Premier Greg Selinger got a bird's eye view on Monday
Premier Greg Selinger got a bird's eye view on Monday

Andrea Stockton, staff writer

April 19, 2011 — Floodwaters have forced hundreds of roads in Manitoba to close. Highway 75 was shut down on Monday and the trucking industry expects to feel the pinch.

The red indicates all of the road closures. Courtesy: Government of Manitoba
The red indicates all of the road closures. Courtesy: Government of Manitoba

Travel across Manitoba is next to impossible in many areas as floodwaters submerge several roadways.

On Monday, the main road linking Winnipeg to the U.S. was shut down. Rising floodwaters near Highway 75 gave government officials no other choice but to limit access in the area. While necessary, this closure is expected to cost Manitoba's trucking industry thousands of dollars.

Daily detours and load restrictions will greatly impact the town of Morris, as the community relies on the traffic through the area. The extra travel will add to the transportation costs as well.

The region experienced a similar setback during the 2009 flood.

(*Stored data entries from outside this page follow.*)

-- ==== Sys2Proof/Machine/Stack.lean ====
section
/-! DEFINITION. The stack, call and return instructions (45_stack_call.md). The stack is
full-descending. -/

namespace Sys2Proof.Machine

/-- The stack pointer after a push of `n` bytes: the address of the pushed slot (R280). -/
def State.pushAddress (s : State) (n : Nat) : Word := s.sp - BitVec.ofNat 64 n

/-- `MemWrite(newSp, n, v); SP <- newSp`, or a MemoryFault with nothing changed (R280, R282). -/
def State.push (s : State) (n : Nat) (v : Word) : Except Exc State :=
  match s.memWrite (s.pushAddress n) n v with
  | some t => .ok (t.setSp (s.pushAddress n))
  | none => .error .memoryFault

/-- PUSH (R280). -/
def execPush (size : Size) (_op : Operand) (s : State) : Result :=
  s.finish (s.push size.bytes ((s.primary size).setWidth 64)) id

/-- The writes of POP once the stack is read (R281), `s` being the state after that read: a memory
operand is stored before SP moves, a register is written after it. -/
def popInto (size : Size) (op : Operand) (v : Word) (s : State) : Result :=
  let newSp := s.sp + BitVec.ofNat 64 size.bytes
  match op with
  | .immediate _ _ => s.raised .hardFault
  | .register r => .next ((s.setSp newSp).setRegAt size r v)
  | .absolute _ _ => s.finish (s.storeDst size v) fun t => t.setSp newSp
  | .indirect _ _ => s.finish (s.storeDst size v) fun t => t.setSp newSp

/-- POP (R281). -/
def execPop (size : Size) (op : Operand) (s : State) : Result :=
  if op.isImmediate then s.raised .hardFault
  else
    match s.memRead s.sp size.bytes .read with
    | none => s.raised .memoryFault
    | some (v, s1) => popInto size op v s1

/-- The target of CALL (R282): absolute when the size is long, else relative to the next
instruction. -/
def State.callTarget (s : State) (size : Size) : Word :=
  match size with
  | .l => s.core.exu.primary
  | size => s.relativeTarget size

/-- CALL (R282): the return address is pushed as 8 bytes whatever the size. -/
def execCall (size : Size) (_op : Operand) (s : State) : Result :=
  s.finish (s.push 8 s.ip) fun t => t.setIp (s.callTarget size)

/-- RET (R283). The empty-stack test is on unbounded integers. -/
def execRet (s : State) : Result :=
  if s.core.initialSp.toNat < s.sp.toNat + 8 then s.raised .hardFault
  else
    match s.memRead s.sp 8 .read with
    | none => s.raised .memoryFault
    | some (v, s1) => .next ((s1.setSp (s.sp + 8)).setIp v)

end Sys2Proof.Machine
end

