/-- What `Allocate` leaves (R83): the invariant, the view, and a victim whose bytes are in RAM. -/
theorem evict_spec (h : cfg.Coherent sys) (hp : 0 < cfg.lineSize) (hn : 0 < cfg.numLines) {c : Nat}
    (hc : c < cfg.numCores) :
    cfg.Coherent (evict c sys) ∧
      (∀ x, cfg.coherentByte (evict c sys) x = cfg.coherentByte sys x) ∧
      (evict c sys).caches = sys.caches ∧ (evict c sys).hw = sys.hw ∧
      victim (sys.cache c) < cfg.numLines ∧
      cfg.Clean (evict c sys).mem (sys.line c (victim (sys.cache c))) := by
  have hlen := h.2.1.2 c hc
  have hv : victim (sys.cache c) < (sys.cache c).length := victim_lt (by omega)
  have hv' : victim (sys.cache c) < cfg.numLines := by omega
  have hget : (sys.cache c)[victim (sys.cache c)]? = some (sys.line c (victim (sys.cache c))) := by
    simp [MemSys.line, hv]
  have e : evict c sys =
      { sys with mem := writeBackIfModified sys.mem (sys.line c (victim (sys.cache c))) } := by
    unfold evict; rw [hget]
  rw [e]
  by_cases hM : (sys.line c (victim (sys.cache c))).mesi = .M
  · have hI : (sys.line c (victim (sys.cache c))).mesi ≠ .I := by simp [hM]
    have ht := (Config.Toward.refl h).writeBack h hp hc hv' hI
    have := ht.coherent h hp
    simp only [writeBackIfModified, hM, if_true]
    exact ⟨this.1, this.2, trivial, trivial, hv', (Config.Toward.refl h).clean_writeBack h hp hc hv' hI⟩
  · simp only [writeBackIfModified, hM, if_false]
    exact ⟨h, fun _ => trivial, trivial, trivial, hv',
      (Config.Toward.refl h).clean_of_not_M h hp hc hv' hM⟩

theorem Config.Clean.toward {m : Memory} (h : cfg.Coherent sys) (hp : 0 < cfg.lineSize) {i k : Nat}
    (hi : i < cfg.numCores) (hk : k < cfg.numLines) (hcl : cfg.Clean sys.mem (sys.line i k))
    (ht : cfg.Toward sys m) : cfg.Clean m (sys.line i k) := by
  refine clean_of_read h hp hi hk fun x hh => ?_
  rcases ht.2 x with e | e
  · rw [e, coherentByte_of_holds h hp hi hk hh, hcl (Line.holds_iff.1 hh).1, (Line.holds_iff.1 hh).2,
      Memory.getD_readRange _ (cfg.sub_lineAddr_lt hp x)]
    congr 1
    have := cfg.lineAddr_le x
    omega
  · exact e

theorem line_fillLine (hs : cfg.CachesShaped sys) {c j : Nat} (hc : c < cfg.numCores)
    (hj : j < cfg.numLines) (ln : Line) (i k : Nat) :
    ((fillLine c j ln sys).line i k).Same (if i = c ∧ k = j then ln else sys.line i k) := by
  have hc' : c < sys.caches.length := hs.1 ▸ hc
  have hj' : j < (sys.cache c).length := by rw [hs.2 c hc]; exact hj
  unfold fillLine
  rw [MemSys.line_setCache hc']
  by_cases e : i = c
  · subst e
    rw [if_pos rfl]
    have := same_useLine ((sys.cache i).set j ln) j k
    by_cases ek : k = j
    · subst ek
      simpa [hj'] using this
    · simpa [ek, Ne.symm ek, List.getD_eq_getElem?_getD, List.getElem?_set_ne (Ne.symm ek),
        MemSys.line] using this
  · simp [e, Line.Same.refl]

Highway 75 was closed for 35 days and the Manitoba Trucking Association said the closure added $1.5 million a week to the cost of trucking goods between Canada and the U.S.

Manitoba's emergency services minister Steve Ashton says he's confident something can be done to cut the number of days Highway 75 is shut down.

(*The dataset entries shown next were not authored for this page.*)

/-! ### Legal control registers (R33 to R40) -/

/-- Whether a register file is legal is a matter of its control registers alone. -/
theorem RegFile.Legal.congr {id : Nat} {r g : RegFile} (h : r.Legal id) (e : g.cr = r.cr) : g.Legal id := by
  simpa only [RegFile.Legal, RegFile.getCr, e] using h

/-- STATUS may be given any value within its fields. -/
theorem RegFile.Legal.setStatus {id : Nat} {r : RegFile} (h : r.Legal id) {v : Word}
    (hv : v &&& ~~~ statusFields = 0) : (r.setCr statusIndex v).Legal id := by
  simp_all [RegFile.Legal, RegFile.getCr_setCr, statusIndex]

theorem RegFile.Legal.status {id : Nat} {r : RegFile} (h : r.Legal id) :
    r.getCr statusIndex &&& ~~~ statusFields = 0 := h.2.2.1

theorem or_within {m x y : Word} (hx : x &&& ~~~ m = 0) (hy : y &&& ~~~ m = 0) :
    (x ||| y) &&& ~~~ m = 0 := by rw [BitVec.and_or_distrib_right, hx, hy]; rfl

theorem and_within {m x : Word} (hx : x &&& ~~~ m = 0) (k : Word) : (x &&& k) &&& ~~~ m = 0 := by
  rw [BitVec.and_assoc, BitVec.and_comm k, ← BitVec.and_assoc, hx]; exact BitVec.zero_and

theorem statusWithExcId_within {st : Word} (h : st &&& ~~~ statusFields = 0) (e : Fin 6) :
    statusWithExcId st e &&& ~~~ statusFields = 0 :=
  or_within (and_within h _) (by revert e; decide)

theorem statusWithExcActive_within {st : Word} (h : st &&& ~~~ statusFields = 0) :
    statusWithExcActive st &&& ~~~ statusFields = 0 := or_within h (by decide)

theorem statusWithInt_within {st : Word} (h : st &&& ~~~ statusFields = 0) (i : Fin 8) :
    statusWithInt st i &&& ~~~ statusFields = 0 :=
  or_within (or_within (and_within h _) (by revert i; decide)) (by decide)

theorem State.snapshot_of_executingIsr {s : State} {i : Fin 8} {snap : RegFile}
    (h : s.executingIsr = some (i, snap)) : snap ∈ (s.isrBlock i).snapshot := by
  obtain ⟨j, -, hj⟩ := List.exists_of_findSome?_eq_some h
  obtain ⟨_, hs, he⟩ := Option.map_eq_some_iff.1 hj
  cases he
  exact hs

theorem State.snapshot_of_excSnapshot {s : State} {snap : RegFile} (h : s.excSnapshot = some snap) :
    snap ∈ s.core.exc.phase.snapshot := by
  unfold State.excSnapshot at h
  split at h
  · next hp =>
    split at h
    · cases h; rw [hp]; rfl
    · cases h
  · cases h

namespace State.ControlOk

variable {s t : State}

theorem setRegs {r : RegFile} (h : s.ControlOk) (hr : r.Legal s.core.id) : (s.setRegs r).ControlOk :=
  ⟨hr, h.2⟩

theorem setStatus {v : Word} (h : s.ControlOk) (hv : v &&& ~~~ statusFields = 0) :
    (s.setCr statusIndex v).ControlOk := h.setRegs (h.1.setStatus hv)

theorem setIp (h : s.ControlOk) (v : Word) : (s.setIp v).ControlOk := h

theorem halt (h : s.ControlOk) : s.halt.ControlOk := h

theorem sameControl (h : s.ControlOk) (hc : s.SameControl t) : t.ControlOk := by
  obtain ⟨hr, hi, he⟩ := h
  refine ⟨hc.id ▸ hr.congr hc.cr, ?_, ?_⟩
  · simpa only [State.isrBlock, hc.isr, hc.id] using hi
  · simpa only [hc.exc, hc.id] using he

theorem setExc {b : ExcBlock} (h : s.ControlOk) (hb : ∀ snap ∈ b.phase.snapshot, snap.Legal s.core.id) :
    (s.setExc b).ControlOk := ⟨h.1, h.2.1, hb⟩

theorem setIsrBlock {b : IsrBlock} (h : s.ControlOk) (i : Fin 8)
    (hb : ∀ snap ∈ b.snapshot, snap.Legal s.core.id) : (s.setIsrBlock i b).ControlOk := by
  refine ⟨h.1, fun j => ?_, h.2.2⟩
  rw [State.isrBlock_setIsrBlock]
  split
  · exact hb
  · exact h.2.1 j

/-- R41: what software writes is cut to the fields. -/
theorem writeCr (h : s.ControlOk) (i : BitVec 3) (v : Word) : (s.writeCr i v).ControlOk := by
  have hr := h.1
  unfold State.writeCr
  split
  · exact h.setRegs (by simpa [RegFile.Legal, RegFile.getCr_setCr, BitVec.and_assoc] using hr.2)
  · exact h.setRegs (by simp_all [RegFile.Legal, RegFile.getCr_setCr, BitVec.and_assoc])
  · exact h.setRegs (by simpa [RegFile.Legal, RegFile.getCr_setCr] using hr)
  · exact h.setRegs (by simpa [RegFile.Legal, RegFile.getCr_setCr] using hr)
  · exact h

theorem recordExc (h : s.ControlOk) (e : Exc) : (s.recordExc e).ControlOk :=
  h.setStatus (statusWithExcId_within h.1.status _)

theorem enterException (h : s.ControlOk) (e : Exc) : (s.enterException e).ControlOk := by
  rcases s.enterException_cases e with ⟨v, s1, hm, he⟩ | ⟨-, he⟩ <;> rw [he]
  · have hs := State.SameControl.memRead hm
    have h1 : (s1.setExc { phase := .executing s.regs, id := e.id }).ControlOk :=
      (h.sameControl hs).setExc fun snap hsnap => by cases hsnap; exact hs.id ▸ h.1
    exact (h1.setIp v).setStatus (statusWithExcActive_within h.1.status)
  · exact h.halt

theorem raiseException (h : s.ControlOk) (e : Exc) : (s.raiseException e).ControlOk := by
  rcases s.raiseException_cases e with ⟨-, he⟩ | ⟨-, -, he⟩ | ⟨-, -, he⟩ <;> rw [he]
  · exact ((h.recordExc e).recordExc .hardFault).halt
  · exact (h.recordExc e).halt
  · exact (h.recordExc e).enterException e

theorem enterIsr (h : s.ControlOk) (i : Fin 8) : (s.enterIsr i).ControlOk := by
  rcases s.enterIsr_cases i with ⟨v, s1, hm, he⟩ | ⟨-, he⟩ <;> rw [he]
  · have hs := State.SameControl.memRead hm
    have h1 : (s1.setIsrBlock i (.executing s.regs)).ControlOk :=
      (h.sameControl hs).setIsrBlock i fun snap hsnap => by cases hsnap; exact hs.id ▸ h.1
    exact (h1.setIp v).setStatus (statusWithInt_within h.1.status i)
  · exact h.halt

theorem returnFromInterrupt {i : Fin 8} {snap : RegFile} (h : s.ControlOk)
    (hi : s.executingIsr = some (i, snap)) : (s.returnFromInterrupt i snap).ControlOk :=
  (h.setIsrBlock i fun _ e => by cases e).setRegs (h.2.1 i snap (snapshot_of_executingIsr hi))

theorem returnFromException {snap : RegFile} (h : s.ControlOk) (he : s.excSnapshot = some snap) :
    (s.returnFromException snap).ControlOk :=
  (h.setExc fun _ e => by cases e).setRegs (h.2.2 snap (snapshot_of_excSnapshot he))

theorem controls (h : s.ControlOk) (hc : s.Controls t) : t.ControlOk := by
  cases hc with
  | same hc => exact h.sameControl hc
  | halt => exact h.halt
  | writeCr i v => exact h.writeCr i v
  | raise hu e => exact (h.sameControl hu).raiseException e
  | endIsr hi => exact h.returnFromInterrupt hi
  | endExc he => exact h.returnFromException he

theorem executorPhase (h : s.ControlOk) (hx : executorPhase s = .next t) : t.ControlOk := by
  obtain ⟨u, hu, hc⟩ := executorPhase_controls hx
  exact (h.sameControl hu).controls hc

theorem interruptPhase (h : s.ControlOk) : (interruptPhase s).ControlOk := by
  rcases interruptPhase_cases s with hi | ⟨i, -, hi⟩ <;> rw [hi]
  · exact h
  · exact h.enterIsr i

theorem decoderPhase_moved (h : s.ControlOk) (hd : decoderPhase s = .moved t) : t.ControlOk :=
  h.sameControl (.of_decodes ((decoderPhase_decodes s).1 t hd))

theorem decoderPhase_raised (h : s.ControlOk) (hd : decoderPhase s = .raised t) : t.ControlOk := by
  obtain ⟨e, u, _, _, hu, rfl⟩ := Machine.decoderPhase_raised hd
  exact ((h.sameControl (.of_decodes hu)).raiseException e).sameControl ⟨rfl, rfl, rfl, rfl, rfl⟩

theorem keptByPhases : KeptByPhases State.ControlOk where
  executor h _ hx := executorPhase (s := State.markTicked _) h hx
  interrupt h _ := h.interruptPhase
  moved h _ hd := h.decoderPhase_moved hd
  raised h _ hd := h.decoderPhase_raised hd

end State.ControlOk

/-- Settles O18: every phase keeps the control registers legal, those of the snapshots too, because STATUS is
written within its fields, software's writes are cut to theirs, and a return restores a legal snapshot. -/
theorem stepKeepsControlOk : Obligations.StepKeepsControlOk := fun _ _ hs h =>
  State.ControlOk.keptByPhases.step hs h

end Sys2Proof.Machine

/-! The register file: width views, the map of the control registers, and MOV to a control register. -/

namespace Sys2Proof.Machine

However, there's nothing they can do that will entirely eliminate road closures during severe floods.

There has been talk for several years regarding projects to handle the ongoing issue, including raising the bridge at Morris and diverting the Morris River.

Hundreds of roads closed across the Prairies
Hundreds of roads closed across the Prairies

The significant spring flood has forced around 700 people to leave their homes, most of which left as a precautionary measure. As of Monday, provincial officials said only six houses have actually been flooded.

So far, most flood protection systems including river diversions and dikes have done their job. Premier Greg Selinger took to the skies for a bird's eye view of the situation and says people are working around the clock to prevent any significant damage.

“We're monitoring them all the time right now and if there's any secondary dikes that are required because there is a sand seam or there's any possibility of it going over the top, there will be additional diking put in place,” assures Selinger. “15 million dollars, 70 km of dikes, it's very clearly outlined from the air. You can see there's been a lot of protection provided in the valley here.”

Authorities announced on Monday that the Red River is now free of ice, but that doesn't mean the battle with the flood season is over. Both the Red and the Assiniboine Rivers could crest sometime between April 27th and May 3rd.

Ice jams along the Assiniboine on Sunday caused water surges and breached dikes between Poplar Point and Baie St. Paul Bridge. Two families were evacuated.